Monday, Feb. 26, 1940
Bobbers
The late Melvil Dewey was a daring man. He invented the library system of decimal classification, crusaded for the metric system of weights & measures, sponsored simplified spelling used on the menus (pe sup, hucklberi pi) of the fashionable Lake Placid Club, which he founded. If Melvil Dewey had been alive last week, he would have chuckled over his daring granddaughter Katharine.
Twenty-two-year-old Katharine is a nurse by profession but her hobby is perhaps the most dangerous sport in the world--driving a four-man bobsled. Last week she competed at Lake Placid against five of the most skillful U. S. drivers for the national senior bobsled championship.
A driver is not the whole works on a four-man bobsled team. There is a brakeman (to bob, check skids and bring the sled to a stop at the run's end) and two men sandwiched between brakeman and driver (for ballast as well as bobbing).
But a driver must use split-second judgment, must take icy hairpin curves with hairline precision at 70 m.p.h., must keep his 500-lb. sled in the centre of the straightaways. Bobsled drivers are usually big, bold iron men.

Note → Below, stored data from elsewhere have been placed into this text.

-- ==== Sys2Proof/Machine/Tasks.lean ====
section
/-!
DEFINITION. CPY, KICK, DRAIN, REDUCE and SUMM (R156 to R170), and what their tasks compute.
-/
namespace Sys2Proof.Machine

/-! ## Records and references -/

/-- A copy record of 256 bits (R156). -/
def recOf (v : Nat) : CopyRec :=
  { sref := BitVec.ofNat 32 (bitsOf v 255 224), wref := BitVec.ofNat 32 (bitsOf v 223 192), dpitch := bitsOf v 191 176, spitch := bitsOf v 175 160
    rows := bitsOf v 159 148, len := bitsOf v 147 128, dsp := bitsOf v 127 126, spv := v.testBit 125, token := bitsOf v 124 123
    dst := if bitsOf v 127 126 = 0 then ext57 (bitsOf v 120 64) else bitsOf v 120 64
    ssp := bitsOf v 63 62, rel := v.testBit 61, acq := v.testBit 60, scope := bitsOf v 59 57
    src := if bitsOf v 63 62 = 0 then ext57 (bitsOf v 56 0) else bitsOf v 56 0
    bad := bitsOf v 122 121 ≠ 0 }

/-- Reasons of an object reference (R144, R170). -/
def refReasons (s : State) (e : Env) (ref : Word) (sig : Bool) : List Nat :=
  (if ref.getLsbD 2 || ref.getLsbD 3 || (sig && ref.getLsbD 1) then [1] else []) ++
  (if ¬ ref.getLsbD 0 then [] else match s.refPlace e.k e.team ref with
    | none => [2]
    | some p => if (s.obj? p).isNone then [3] else [])

/-- Reasons of a scratchpad span of an engine command: reserved bits above the address (1), bounds or window (2). DESIGN CHOICE (log 93):
reserved bits inside the 32-bit address are R139's failure, reason 2. -/
def spanReasons (s : State) (e : Env) (a n : Nat) : List Nat :=
  (if a / 2 ^ 32 ≠ 0 then [1] else []) ++
  (match s.scrPlace e.k e.team (scrAddr (a % 2 ^ 32)) (scrAddr (a % 2 ^ 32)).off n with | .ok _ => [] | .error _ => [2])

/-- Reasons of a virtual address of an engine command (R170). -/
def virtReasons (s : State) (e : Env) (a : Nat) : List Nat :=
  if s.physical (Env.party s e) then (if Config.hbmBytes ≤ a then [1] else [])
  else if ¬ canonical a ∨ (sysAddr a ∧ 17 ≤ sysPort a) then [1] else []

/-- Every check of a record made at issue (R157, R170). -/
def copyReasons (s : State) (e : Env) (r : CopyRec) : List Nat :=
  let flags := r.acq || r.rel
  let span (pitch : Nat) : Nat := max 1 (r.rows * pitch * 32 + r.len)
  (if r.bad ∨ r.ssp = 3 ∨ r.dsp = 3 ∨ r.src % 4 ≠ 0 ∨ r.dst % 4 ≠ 0 ∨ r.len % 4 ≠ 0 ∨ (if flags then r.scope = 0 ∨ 5 < r.scope else r.scope ≠ 0)
      ∨ (r.ssp = 2 ∧ r.src / 2 ^ 29 ≠ 0) ∨ (r.dsp = 2 ∧ r.dst / 2 ^ 29 ≠ 0) then [1] else []) ++
  (if r.ssp = 0 then virtReasons s e r.src else if r.ssp = 1 then spanReasons s e r.src (span r.spitch) else []) ++
  (if r.dsp = 0 then virtReasons s e r.dst else if r.dsp = 1 then spanReasons s e r.dst (span r.dpitch) else []) ++
  refReasons s e r.wref false ++ refReasons s e r.sref true ++
  (if r.spv ∧ (r.dsp ≠ 1 ∨ ¬ ownScr e.k r.dst ∨ r.ssp = 1) then [4] else []) ++
  (if 0 < r.rows ∧ r.dpitch * 32 < r.len then [5] else []) ++
  (if (r.ssp = 2 ∧ ¬ e.declaresWs s) ∨ (r.dsp = 2 ∧ e.declaresWs s) then [6] else [])

/-- A task of the gang with its references, release and token. -/
def Env.newTask (e : Env) (job : Job) (wref sref : Word) (rel : Nat) (token : Option Nat) (c : Clock) : Task :=
  { slot := e.warp.team, warp := e.slot, uid := e.team.uid, job := job, state := .waiting, wref := wref, sref := sref, rel := rel, token := token, clock := c }

/-- The task of a record. -/
def copyTask (e : Env) (c : Clock) (r : CopyRec) : Task :=
  { e.newTask (.copy r) r.wref r.sref (if r.rel then r.scope else 0) (if r.spv then some r.token else none) c with acq := if r.acq then r.scope else 0 }

/-- The engine-command trap of failing threads (R170). -/
def engTrap (bad : List (Nat × Nat)) (index : Nat) : Option Trap :=
  match bad with
  | [] => none
  | b :: bs => some { cls := 9, index := index, mask := maskOf (bad.map (·.1)), reason := bs.foldl (fun m y => min m y.2) b.2 }

/-- The lowest reason of each lane that has one. -/
def lowest (l : List (Nat × List Nat)) : List (Nat × Nat) := l.filterMap fun q => q.2.min?.map fun m => (q.1, m)

/-- Enter the tasks after the warp's earlier stores have drained (R159, R186); the gang waits while entries lack (R152). -/
def Env.enterAll (e : Env) (s : State) (len : Nat) (frees : List Nat) (mk : Clock → List Task) : State :=
  if e.warp.sq ≠ [] then e.stall .retry s
  else
    let (c, s) := e.publish s
    let r := State.enterMany e.k (mk c) s
    match r.2 with
    | [] => e.done len (r.1.modWarp e.k e.slot fun w => w.free frees)
    | rest => e.stall (.enter rest len frees) r.1

/-- The shared course of an engine command that enters one task for each acting lane: `reasons` of a lane, `task` of a lane. -/
def engineInstr (s : State) (opc : Nat) (x : Op) (vals : State → Env → Nat → List Nat) (reasons : State → Env → List Nat → List Nat)
    (task : Env → Clock → List Nat → Task) : Host.Outcome State Fault Refusal :=
  issue s x.form.bytes x.g (opCost opc x) 1 (fun s e0 i => (Env.srcs s e0 x (rowAt opc x) 0 i).tagE) fun _ s e =>
    let r := rowAt opc x
    match actors e opc x false with
    | [] => .ok (e.done x.form.bytes (s.modWarp e.k e.slot fun w => w.free (e.frees x r)))
    | who => match e.regTrap x r (maskOf (e.active x.g)) with
      | some t => .error t
      | none =>
        let vs := who.map fun i => (i, vals s e i)
        match engTrap (lowest (vs.map fun q => (q.1, reasons s e q.2))) 0 with
        | some t => .error t
        | none => .ok ((e.enterAll s x.form.bytes (e.frees x r) fun c => vs.map fun q => task e c q.2).drawn 1)

/-! ## CPY (R163) -/

/-- Record words of a lane: A to A + 7, or A to A + 5 above the literal. -/
def cpyWords (x : Op) (s : State) (e : Env) (lane : Nat) : List Nat :=
  let regs := (Env.srcs s e x (rowAt 0xE0 x) 0 lane).a.map (pointOf s)
  if x.form = .x160 then x.lit % 2 ^ 32 :: x.lit / 2 ^ 32 :: regs else regs

/-- The record with ACQ, REL and SCOPE from the instruction; its own must be zero. -/
def cpyRec (x : Op) (ws : List Nat) : CopyRec :=
  let v := ws.foldr (fun w n => n * 2 ^ 32 + w % 2 ^ 32) 0
  { recOf v with bad := bitsOf v 122 121 ≠ 0 ∨ bitsOf v 61 57 ≠ 0, acq := x.acq, rel := x.rel, scope := x.scope }

/-- CPY. -/
def execCpy (x : Long) (s : State) : Host.Outcome State Fault Refusal :=
  let x := x.op 0
  engineInstr s 0xE0 x (cpyWords x) (fun s e ws => copyReasons s e (cpyRec x ws)) (fun e c ws => copyTask e c (cpyRec x ws))

/-! ## KICK (R164) -/

/-- Records in the team's allocation, in address order. -/
def kickRecs (s : State) (e : Env) (a n : Nat) : List CopyRec :=
  match s.scrPlace e.k e.team (scrAddr a) (scrAddr a).off (32 * n) with
  | .ok p => (List.range n).map fun i => recOf (leNat (((s.homeBytes 0 p (32 * n)).drop (32 * i)).take 32))
  | .error _ => []

/-- KICK: the records are validated before any enters; the first invalid one is reported by its index. DESIGN CHOICE (log 93): a record address
through the window at another core's position takes reason 2. -/
def kick (s : State) (x : Op) : Host.Outcome State Fault Refusal :=
  issue s x.form.bytes x.g (opCost 0xE1 x) 1 (fun s e0 i => (sv1 (Env.srcs s e0 x (rowAt 0xE1 x) (litInt x false 32) i).a).e) fun _ s e =>
    let r := rowAt 0xE1 x
    let len := x.form.bytes
    let fin (s : State) : State := e.done len (s.modWarp e.k e.slot fun w => w.free (e.frees x r))
    match actors e 0xE1 x true with
    | [] => .ok (fin s)
    | lane :: _ => match e.regTrap x r (maskOf (e.active x.g)) with
      | some t => .error t
      | none =>
        let v := Env.srcs s e x r (litInt x false 32) lane
        let a := pointOf s (sv1 v.a)
        let n := pointOf (s.drawn 1) (sv1 v.b)
        let bad : List Nat := if n = 0 then [] else
          (if a % 32 ≠ 0 then [1] else []) ++ (if n ≤ 64 then spanReasons s e a (32 * n) else []) ++ (if ownScr e.k a then [] else [2]) ++ (if 64 < n then [5] else [])
        match bad.min? with
        | some c => .error { cls := 9, reason := c, mask := maskOf ([lane].filter fun i => (e.active x.g).contains i) }
        | none =>
          if n = 0 then .ok (fin (s.drawn 2))
          else if e.warp.sq ≠ [] then .ok (e.stall .retry s)
          else
            let recs := kickRecs s e a n
            match (recs.zipIdx.filterMap fun q => (copyReasons s e q.1).min?.map fun c => (q.2, c)).head? with
            | some (i, c) => .error { cls := 9, index := i, reason := c, mask := maskOf ([lane].filter fun i => (e.active x.g).contains i) }
            | none => .ok ((e.enterAll s len (e.frees x r) fun c => recs.map (copyTask e c)).drawn 2)

/-- KICK (C32). -/
def execKickC32 (x : C32R) (s : State) : Host.Outcome State Fault Refusal := kick s (x.op 0)
/-- KICK. -/
def execKick (x : X96) (s : State) : Host.Outcome State Fault Refusal := kick s x.op

/-! ## DRAIN (R165) -/

/-- DRAIN waits for the tasks of the core that write the named spaces and had entered when it issued. -/
def execDrain (x : X96) (s : State) : Host.Outcome State Fault Refusal :=
  let x := x.op
  control s 12 x.g (fun _ _ => false) fun s e =>
    if ¬ unguarded x.g ∧ (e.active x.g).isEmpty then .ok (e.done 12 s)
    else match ((s.core e.k).tasks.filter fun t => decide (t.2.job.writes &&& x.op7 ≠ 0)).map (·.1) with
      | [] => .ok (e.done 12 s)
      | ids => .ok (e.stall (.drain ids 12) s)

/-! ## REDUCE and SUMM (R166 to R169) -/

/-- Values of a lane: destination, source, N, wait reference, signal reference. -/
def redVals (opc : Nat) (x : Op) (s : State) (e : Env) (lane : Nat) : List Nat :=
  let v := Env.srcs s e x (rowAt opc x) 0 lane
  [pointOf s (sv1 v.a), pointOf s (sv1 v.b)] ++ v.c.map (pointOf s)

/-- Checks of REDUCE at issue. -/
def reduceReasons (x : Op) (s : State) (e : Env) (v : List Nat) : List Nat :=
  let w := tyBytes x.type
  let a := v.getD 0 0
  let b := v.getD 1 0
  let n := v.getD 2 0
  let dsc := decide (x.op7 / 8 % 2 = 1)
  (if a % w ≠ 0 ∨ b % w ≠ 0 then [1] else []) ++
  (if dsc then spanReasons s e a w else virtReasons s e a) ++
  (if x.op7 / 4 % 2 = 1 then spanReasons s e b (max 1 (n * w)) else virtReasons s e b) ++
  refReasons s e (BitVec.ofNat 32 (v.getD 3 0)) false ++ refReasons s e (BitVec.ofNat 32 (v.getD 4 0)) true ++
  (if x.op7 / 64 = 1 ∧ (¬ ownScr e.k a ∨ x.op7 / 4 % 2 = 1) then [4] else [])

/-- REDUCE. -/
def execReduce (x : X96) (s : State) : Host.Outcome State Fault Refusal :=
  let x := x.op
  engineInstr s 0xE8 x (redVals 0xE8 x) (reduceReasons x) fun e c v =>
    { e.newTask (.reduce (x.op7 % 4) x.type (e.mode x.rm) x.sat (x.op7 / 8 % 2 = 1) (x.op7 / 4 % 2 = 1) (v.getD 0 0) (v.getD 1 0) (v.getD 2 0))
      (BitVec.ofNat 32 (v.getD 3 0)) (BitVec.ofNat 32 (v.getD 4 0)) (relOf x) (if x.op7 / 64 = 1 then some (x.op7 / 16 % 4) else none) c with acq := acqOf x }

/-- SUMM. DESIGN CHOICE (log 93): a buffer address not aligned to the element width takes reason 1. -/
def execSumm (x : X96) (s : State) : Host.Outcome State Fault Refusal :=
  let x := x.op
  engineInstr s 0xE9 x (redVals 0xE9 x)
    (fun s e v => (if v.getD 0 0 % 32 ≠ 0 ∨ v.getD 1 0 % tyBytes x.type ≠ 0 then [1] else []) ++ virtReasons s e (v.getD 0 0) ++ virtReasons s e (v.getD 1 0) ++
      refReasons s e (BitVec.ofNat 32 (v.getD 3 0)) false ++ refReasons s e (BitVec.ofNat 32 (v.getD 4 0)) true)
    fun e c v => { e.newTask (.summ x.type (v.getD 0 0) (v.getD 1 0) (v.getD 2 0)) (BitVec.ofNat 32 (v.getD 3 0)) (BitVec.ofNat 32 (v.getD 4 0)) (relOf x) none c with acq := acqOf x }

/-! ## What the tasks compute -/

/-- The fixed tree of R167 over a list; fuel: its length. -/
def foldTree (op : Nat → Nat → Nat) (z : Nat) : Nat → List Nat → Nat
  | 0, _ => z
  | _ + 1, [] => z
  | _ + 1, [x] => x
  | f + 1, xs =>
    let m := 2 ^ (Nat.log2 (xs.length - 1))
    op (foldTree op z f (xs.take m)) (foldTree op z f (xs.drop m))

/-- Elements of bytes, as patterns of the element's width. -/
def patsOf (t : Nat) (n : Nat) (bs : List Byte) : List Nat :=
  (List.range n).map fun i => leNat ((bs.drop (i * tyBytes t)).take (tyBytes t))

/-- REDUCE's result (R167). -/
def reduceValue (op type mode : Nat) (sat : Bool) (xs : List Nat) : Nat :=
  foldTree (fun a b => (opApply op type mode sat a b).bits) (opIdentity op type) (xs.length + 1) xs

/-- Minimum or maximum of two patterns in a type's order. -/
def summPick (type : Nat) (isMax : Bool) (a b : Nat) : Nat := (opApply (if isMax then 2 else 1) type 0 false a b).bits

/-- An entry of a group: (lo, hi), or two canonical NaNs where one stands (R168). -/
def summGroup (type : Nat) : List (Nat × Nat) → Nat × Nat
  | [] => (0, 0)
  | e :: es =>
    let nan (p : Nat × Nat) : Bool := tyFloat type && anyNan [fDecode (fmtOf type) p.1, fDecode (fmtOf type) p.2]
    if (e :: es).any nan then ((fmtOf type).qnan, (fmtOf type).qnan)
    else es.foldl (fun a b => (summPick type false a.1 b.1, summPick type true a.2 b.2)) e

/-- Groups of 16; fuel: their number. -/
def groups16 {α : Type} : Nat → List α → List (List α)
  | 0, _ => []
  | f + 1, xs => match xs with
    | [] => []
    | _ => xs.take 16 :: groups16 f (xs.drop 16)

/-- The levels of a summary; fuel: levels. -/
def summPyramid (type : Nat) : Nat → List (Nat × Nat) → List (List (Nat × Nat))
  | 0, _ => []
  | f + 1, xs => match xs with
    | [] => []
    | _ =>
      let l := (groups16 xs.length xs).map (summGroup type)
      if l.length = 1 then [l] else l :: summPyramid type f l

/-- The summary's bytes: the header, then the levels (R169). -/
def summBytes (type buf n : Nat) (xs : List Nat) : List Byte :=
  let ls := summPyramid type 16 (xs.map fun x => (x, x))
  let w := tyBytes type
  natLe 32 (n + type * 2 ^ 64 + ls.length * 2 ^ 72 + buf % 2 ^ 64 * 2 ^ 128) ++ ls.flatMap fun l => l.flatMap fun p => natLe w p.1 ++ natLe w p.2

/-! ## A copy's unit (R158) -/

/-- Bytes of the unit at a row and byte, and the row and byte that follow it. -/
def CopyRec.unit (r : CopyRec) (row col : Nat) : Nat := min (r.len - col) (32 - (r.dst + row * r.dpitch * 32 + col) % 32)
def CopyRec.after (r : CopyRec) (row col : Nat) : Nat × Nat := if r.len ≤ col + r.unit row col then (row + 1, 0) else (row, col + r.unit row col)

/-- The next unit of a running copy is read and written; its bytes land, without a release, once they are at their home. -/
def State.copyUnit (s : State) (k id : Nat) (tm : Team) (t : Task) (r : CopyRec) : Except EngStop State :=
  let disp := t.row * r.dpitch * 32 + t.col
  let m := r.unit t.row t.col
  let next := r.after t.row t.col
  match s.engRead k tm t r.ssp r.src (t.row * r.spitch * 32 + t.col) m with
  | .error x => .error x
  | .ok (bs, s1) => match s1.engWrite k id tm t r.dsp r.dst disp bs with
    | .error x => .error x
    | .ok s2 =>
      let s3 := s2.modCore k fun (c : Core) => c.modTask id fun x =>
        { x with row := next.1, col := next.2 }
      if t.rel ≠ 0 ∨ r.dsp = 0 then .ok s3
      else match s3.signal k tm t (.landed m) with
        | some s4 => .ok s4
        | none => .error (.err s3)

end Sys2Proof.Machine
end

But the country's biggest, boldest iron men (and U. S. bobbers have defeated Europeans in two out of three Olympic competitions) were not good enough last week to beat Katharine Dewey and her three teammates. Roaring down Lake Placid's Mount Van Hoevenberg run--iJ? miles of whizzing around 25 razzle-dazzle curves--Miss Dewey turned in times of 1 :08.08, 1 :08.52, 1:07.07 1:07.10. Her time for the four heats (4 min., 30.71 sec.) was a full second better than that of Big Bill Linney, winner of four successive major championships.
Not only was Katharine Dewey the first woman ever to win the national championship, but her time for the third heat was only 27/100 of a second over the record for the Mount Van Hoevenberg run, one of the world's fastest. Only Switzerland's St. Moritz is faster.